(Records from a data collection)
-- ==== Sys2Proof/Laws/Step.lean ====
section
/-! SUPPORT. What a READ, a host's act and a step can do, said once. -/

namespace Sys2Proof.Machine

/-! ### READ -/

/-- Everything READ does with an answer (R135, R197): an error is entered, or the stream has ended, or the bytes are
taken; and under which conditions. -/
theorem Engine.readAnswer_cases {v : Variant} (e : Engine v) (a : SrcAnswer) :
    (∃ kind, a = .err kind ∧ e.readAnswer a = e.raise (.srcIoFailure kind)) ∨
    (∃ d, a = .data d ∧ (e.requestSize < d.length ∨ (0 < d.length ∧ e.PADDED = true)) ∧
      e.readAnswer a = e.raise .srcProtocol) ∨
    (a = .data [] ∧ e.readAnswer a = e.setPhase .pad) ∨
    (∃ d, a = .data d ∧ 0 < d.length ∧ d.length ≤ e.requestSize ∧ e.PADDED = false ∧
      2 ^ (v.BCW - 3) ≤ e.BC.toNat + d.length ∧ e.readAnswer a = e.raise .lengthOverflow) ∨
    (∃ d, ∃ h : e.CNT.val + d.length ≤ v.B, a = .data d ∧ 0 < d.length ∧ e.PADDED = false ∧
      e.BC.toNat + d.length < 2 ^ (v.BCW - 3) ∧ e.readAnswer a = e.takeBytes d h) := by
  cases a with
  | err kind => exact .inl ⟨kind, rfl, rfl⟩
  | data d =>
    have hcnt := e.CNT.isLt
    refine .inr ?_
    by_cases h5 : e.requestSize < d.length
    · exact .inl ⟨d, rfl, .inl h5, by simp [Engine.readAnswer, h5]⟩
    by_cases h6 : 0 < d.length ∧ e.PADDED = true
    · exact .inl ⟨d, rfl, .inr h6, by simp only [Engine.readAnswer, dif_neg h5, if_pos h6]⟩
    refine .inr ?_
    by_cases h7 : d.length = 0
    · rw [List.length_eq_zero_iff] at h7
      subst h7
      exact .inl ⟨rfl, by simp [Engine.readAnswer]⟩
    have hpos : 0 < d.length := Nat.pos_of_ne_zero h7
    have hpad : e.PADDED = false := by
      cases hp : e.PADDED with
      | false => rfl
      | true => exact absurd ⟨hpos, hp⟩ h6
    refine .inr ?_
    by_cases h8 : 2 ^ (v.BCW - 3) ≤ e.BC.toNat + d.length
    · exact .inl ⟨d, rfl, hpos, Nat.le_of_not_lt h5, hpad, h8,
        by simp only [Engine.readAnswer, dif_neg h5, if_neg h6, if_neg h7, if_pos h8]⟩
    · have h : e.CNT.val + d.length ≤ v.B := by
        simp only [Engine.requestSize] at h5
        omega
      exact .inr ⟨d, h, rfl, hpos, hpad, Nat.lt_of_not_le h8,
        by simp only [Engine.readAnswer, dif_neg h5, if_neg h6, if_neg h7, if_neg h8]⟩

/-- READ waits while its source does not answer. -/
theorem execRead_wait {s : State}
    (h : (s.port s.cur).source.answer (s.engine s.cur).requestSize = none) : execRead s = .next s := by
  simp only [execRead, h]

/-- READ when its source answers. -/
theorem execRead_answer {s : State} {a : SrcAnswer} {src : Source}
    (h : (s.port s.cur).source.answer (s.engine s.cur).requestSize = some (a, src)) :
    execRead s = .next ((s.setPort s.cur ⟨src, (s.port s.cur).requests ++ [(s.engine s.cur).requestSize]⟩).setEngine s.cur
      ((s.engine s.cur).readAnswer a)) := by
  simp only [execRead, h]

/-! ### Phases -/

/-- An instance holds exactly when its phase is IDLE, DONE or ERROR. -/
theorem Engine.holds_iff {v : Variant} {e : Engine v} :
    e.holds = true ↔ e.SEQ.PHASE = Phase.idle.code ∨ e.SEQ.PHASE = Phase.done.code ∨ e.SEQ.PHASE = Phase.error.code := by
  simp [Engine.holds, Engine.inPhase, or_assoc]

/-- A legal phase is busy or holds, never both (R35). -/
theorem Engine.busy_iff_not_holds {v : Variant} {e : Engine v} (h : e.SEQ.PHASE.toNat ≤ 11) :
    e.busy = true ↔ e.holds = false := by
  obtain ⟨p, hp⟩ := Phase.exists_code h
  simp only [Engine.busy, Engine.holds, Engine.inPhase, hp]
  cases p <;> decide

/-! ### A step -/

/-- What a command taken is: START or CLEAR, on the port, for an instance that holds (R82, R87 a). -/
theorem commandTaken_spec {s : State} {i : Instr} (h : commandTaken s = some i) :
    ∃ w v, s.cmd = some w ∧ decodeCmd w = .ok i ∧ commandTarget i = some v ∧ (s.engine v).holds = true ∧
      (i = .start v ∨ i = .clear v) := by
  unfold commandTaken at h
  split at h
  · cases h
  · rename_i w hw
    split at h
    · cases h
    · rename_i j hj
      split at h
      · cases h
      · rename_i v hv
        split at h
        · rename_i hh
          cases h
          refine ⟨w, v, hw, hj, hv, hh, ?_⟩
          cases i <;> simp_all [commandTarget]
        · cases h

/-- Everything a step can do when it answers a next state: a command is taken, or the host moves, or an instance performs
the instruction its SEQ names. -/
theorem step_cases {s t : State} (h : step s = .next t) :
    (∃ i, commandTaken s = some i ∧ exec i (s.setCmd none) = .next t) ∨
    (commandTaken s = none ∧ nextAgent s = .host ∧ t = hostTurn (advance s)) ∨
    (∃ v i, commandTaken s = none ∧ nextAgent s = .engine v ∧ nextInstr s v = .ok i ∧ exec i (select s v) = .next t) := by
  unfold step at h
  split at h
  · rename_i i hi
    exact .inl ⟨i, hi, h⟩
  · rename_i hc
    split at h
    · rename_i ha
      cases h
      exact .inr (.inl ⟨hc, ha, rfl⟩)
    · rename_i v ha
      split at h
      · rename_i i hi
        exact .inr (.inr ⟨v, i, hc, ha, hi, h⟩)
      · cases h

/-- An instruction decoded from a sequencer register is the one of a phase, with the register's index. -/
theorem nextInstr_spec {s : State} {v : Variant} {i : Instr} (h : nextInstr s v = .ok i) :
    ∃ p : Phase, (s.engine v).SEQ.PHASE = p.code ∧ i = Instr.ofPhase p (s.engine v).SEQ.T := by
  simp only [nextInstr, decodeSeq, seqPhase_toWord, seqT_toWord] at h
  split at h
  · rename_i p hp
    cases h
    refine ⟨p, ?_, rfl⟩
    have key : ∀ c : BitVec 4, ∀ q : Phase, Phase.ofCode c = some q → c = q.code := by
      intro c
      have hall : ∀ c : BitVec 4, ∀ q, Phase.ofCode c = some q → q.code = c := by
        intro c
        have : ∀ c : BitVec 4, (Phase.ofCode c).all (fun q => decide (q.code = c)) = true := by decide
        intro q hq
        have := this c
        rw [hq] at this
        simpa using this
      exact fun q hq => (hall c q hq).symm
    exact key _ _ hp
  · cases h

/-- The step runs the decoded instruction of the instance that moves. -/
theorem step_engine {s : State} {v : Variant} {i : Instr} (hc : commandTaken s = none) (ha : nextAgent s = .engine v)
    (hi : nextInstr s v = .ok i) : step s = exec i (select s v) := by
  simp only [step, hc, ha, hi]

/-- The step takes the command that can be taken. -/
theorem step_command {s : State} {i : Instr} (hc : commandTaken s = some i) :
    step s = exec i (s.setCmd none) := by
  simp only [step, hc]

/-- A sequencer instruction touches nothing outside the instance that moves, but for READ, which asks its source. -/
theorem execOfPhase_frame {s t : State} {p : Phase} {T : BitVec 7} (h : exec (Instr.ofPhase p T) s = .next t) :
    (∀ u, u ≠ s.cur → t.engine u = s.engine u ∧ t.port u = s.port u) ∧ t.cmd = s.cmd ∧ t.host = s.host ∧
    t.hostLog = s.hostLog ∧ t.schedule = s.schedule ∧ t.cur = s.cur ∧ t.freeCount = s.freeCount ∧
    (t.port s.cur = s.port s.cur ∨
      (p = .read ∧ (t.port s.cur).requests = (s.port s.cur).requests ++ [(s.engine s.cur).requestSize])) := by
  by_cases hp : p = .read
  · subst hp
    simp only [Instr.ofPhase, exec] at h
    cases ha : (s.port s.cur).source.answer (s.engine s.cur).requestSize with
    | none => rw [execRead_wait ha] at h; cases h; simp
    | some q =>
      obtain ⟨a, src⟩ := q
      rw [execRead_answer ha] at h; cases h
      exact ⟨fun u hu => ⟨by simp [State.engine_setEngine_ne _ _ _ hu], by simp [State.port_setPort_ne _ _ _ hu]⟩,
        by simp⟩
  · have : ∃ e, t = s.setEngine s.cur e := by
      cases p <;> simp only [Instr.ofPhase, exec] at h
      case read => exact absurd rfl hp
      case round =>
        unfold execRound at h
        split at h
        · cases h; exact ⟨_, rfl⟩
        · cases h
      all_goals first | (cases h; exact ⟨_, rfl⟩) | (cases h; exact ⟨s.engine s.cur, by simp⟩)
    obtain ⟨e, rfl⟩ := this
    refine ⟨fun u hu => ⟨by simp [State.engine_setEngine_ne _ _ _ hu], by simp⟩, by simp⟩

/-- Everything a sequencer instruction can do to its instance: the micro-operation's step and no other. -/
theorem execOfPhase_engine {s t : State} {p : Phase} {T : BitVec 7} (h : exec (Instr.ofPhase p T) s = .next t) :
    (t.engine s.cur = s.engine s.cur ∧ p ∈ [Phase.idle, .done, .error, .read]) ∨
    (p = .read ∧ ∃ a, t.engine s.cur = (s.engine s.cur).readAnswer a) ∨
    (p = .clrbuf ∧ t.engine s.cur = (s.engine s.cur).clrbufStep) ∨ (p = .pad ∧ t.engine s.cur = (s.engine s.cur).padStep) ∨
    (p = .parse ∧ t.engine s.cur = (s.engine s.cur).parseStep) ∨ (p = .expand ∧ t.engine s.cur = (s.engine s.cur).expandStep) ∨
    (p = .load ∧ t.engine s.cur = (s.engine s.cur).loadStep) ∨ (p = .round ∧ ∃ hh, t.engine s.cur = (s.engine s.cur).roundStep T hh) ∨
    (p = .fold ∧ t.engine s.cur = (s.engine s.cur).foldStep) ∨ (p = .emit ∧ t.engine s.cur = (s.engine s.cur).emitStep) := by
  cases p <;> simp only [Instr.ofPhase, exec] at h
  case read =>
    cases ha : (s.port s.cur).source.answer (s.engine s.cur).requestSize with
    | none => rw [execRead_wait ha] at h; cases h; simp
    | some q =>
      obtain ⟨a, src⟩ := q
      rw [execRead_answer ha] at h; cases h
      right; left; exact ⟨rfl, a, by simp⟩
  case round =>
    unfold execRound at h
    split at h
    · rename_i hh; cases h; simp; exact hh
    · cases h
  all_goals (cases h; simp)

/-- A step of an instance is its phase's instruction. -/
theorem step_runs_phase {s t : State} {v : Variant} (hc : commandTaken s = none) (ha : nextAgent s = .engine v)
    (h : step s = .next t) :
    ∃ p : Phase, (s.engine v).SEQ.PHASE = p.code ∧ exec (Instr.ofPhase p (s.engine v).SEQ.T) (select s v) = .next t := by
  rcases step_cases h with ⟨i, hi, _⟩ | ⟨_, hh, _⟩ | ⟨v', i, _, hv', hi, hx⟩
  · rw [hc] at hi; cases hi
  · rw [ha] at hh; cases hh
  · rw [ha] at hv'; cases hv'
    obtain ⟨p, hp, rfl⟩ := nextInstr_spec hi
    exact ⟨p, hp, hx⟩

/-- The step of the host. -/
theorem step_host {s : State} (hc : commandTaken s = none) (ha : nextAgent s = .host) :
    step s = .next (hostTurn (advance s)) := by
  simp only [step, hc, ha]

/-- Everything the host's turn can do. -/
theorem hostTurn_cases (s : State) :
    hostTurn s = s ∨ ∃ a rest, s.host = a :: rest ∧ a.waits s = false ∧ hostTurn s = (hostEffect s a).setHost rest := by
  unfold hostTurn
  split
  · exact .inl rfl
  · rename_i a rest h
    split
    · exact .inl rfl
    · rename_i hw
      exact .inr ⟨a, rest, h, by simpa using hw, rfl⟩

/-- A run of any machine goes on from the state its first step answers. -/
theorem coreRun_next (M : Host.Core) {s t : M.State} (h : M.step s = .next t) (k : Nat) :
    Host.Core.run M (k + 1) s = Host.Core.run M k t := by
  simp only [Host.Core.run, h]

/-- A run goes on from the state its first step answers. -/
theorem run_next {s t : State} (h : step s = .next t) (k : Nat) :
    Host.Core.run Sys2Proof.core (k + 1) s = Host.Core.run Sys2Proof.core k t :=
  coreRun_next Sys2Proof.core h k

end Sys2Proof.Machine
end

→ **TASK GOAL**:
Where does "execRound" appear in the records above? Copy each line that holds it.

→ **YOUR RESPONSE**:
        unfold execRound at h
    unfold execRound at h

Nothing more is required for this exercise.